Now we know why flocks of drones are appearing over New Jersey, and it's not military installations or reservoirs or even Trump's golf course -- they're spying on Peter Doocy, says Peter Doocy, who seriously needs to get over himself. Over nine million people live in the Garden State. Maybe Doocy should put on pants when he cuts the grass.
Are you sadistic and without a moral compass? If so, the messaging app Discord could be for you. That's where the depraved gather to encourage vulnerable people to kill themselves for entertainment purposes. Several years ago a merry band gathered to watch as a man in Minnesota set himself on fire, laughing and cheering. The Washington Post tracked one of them down somewhere in eastern Europe, and she says she was fifteen at the time and now regrets her participation. How nice. Remember when we were told the internet would bring us together? It has happened.
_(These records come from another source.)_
-- ==== Sys2Proof/Machine/Flags.lean ====
section
/-!
DEFINITION. The flags of a record and the hold causes of a bay: how each set changes (Table 1-2, R54).
-/

namespace Sys2Proof.Machine

/-- The record's flags with a hazard flag set (R23, Table 1-2). -/
def RecFlags.hazard (f : RecFlags) : HazardFlag → RecFlags
  | .isolationFault => { f with isolationFault := true }
  | .overtemp => { f with overtemp := true }
  | .openConnection => { f with openConnection := true }

/-- The record with QUARANTINE set (R7). -/
def Rec.quarantined (r : Rec) : Rec := { r with flags := { r.flags with quarantine := true } }

/-- The record with QUARANTINE removed (R19). -/
def Rec.lifted (r : Rec) : Rec := { r with flags := { r.flags with quarantine := false } }

/-- The record with GATE_RETURNED set (Table 1-2). -/
def Rec.returned (r : Rec) : Rec := { r with flags := { r.flags with gateReturned := true } }

/-- The record with GATE_RETURNED removed, as at its admission (R140). -/
def Rec.admitted (r : Rec) : Rec := { r with flags := { r.flags with gateReturned := false } }

/-- The record with RECOVERED set (R22). -/
def Rec.recoveredBack (r : Rec) : Rec := { r with flags := { r.flags with recovered := true } }

/-- The record with INTERRUPTED set (R29). -/
def Rec.broken (r : Rec) : Rec := { r with flags := { r.flags with interrupted := true } }

/-- The record with REBOUND_LIMIT set (R98). -/
def Rec.overRebound (r : Rec) : Rec := { r with flags := { r.flags with reboundLimit := true } }

/-- The hold-cause set with a cause added or removed (R54). -/
def Holds.put (h : Holds) (on : Bool) : HoldCause → Holds
  | .stop => { h with stop := on }
  | .zoneAlarm => { h with zoneAlarm := on }
  | .quarantine => { h with quarantine := on }

/-- The hold-cause set is empty. -/
def Holds.empty (h : Holds) : Bool := !(h.stop || h.zoneAlarm || h.quarantine)

/-- The feed fault is present while its set is not empty (R150). -/
def FeedFaults.present (f : FeedFaults) : Bool := f.gateTimeout || f.unexpectedPass || f.shredTimeout

/-- The zone block is empty (R139). -/
def ZoneBlock.empty (z : ZoneBlock) : Bool := !(z.z4 || z.z5 || z.z6)

/-- The zone block with zone 4, 5 or 6 put in or taken out; other zones are not in it (R151). -/
def ZoneBlock.put (z : ZoneBlock) (on : Bool) (zone : ZoneId) : ZoneBlock :=
  if zone = 4 then { z with z4 := on }
  else if zone = 5 then { z with z5 := on }
  else if zone = 6 then { z with z6 := on }
  else z

end Sys2Proof.Machine
end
There's one less reason to read the New York Times today: Paul Krugman has written his last column. In case it's paywalled, here's the key paragraph: "What strikes me, looking back [to 2000] is how optimistic many people...were back then and the extent to which that optimism has been replaced by anger and resentment. And I'm not just talking about members of the working class who feel betrayed by elites; some of the angriest, most resentful people in America right now -- people who seem very likely to have a lot of influence with the incoming Trump administration -- are billionaires who don't feel sufficiently admired."
As Lennon and McCartney once observed, "Money can't buy me love." It can't guarantee your safety -- it certainly didn't guarantee Lennon's. I want a tree bauble that says "FAFO."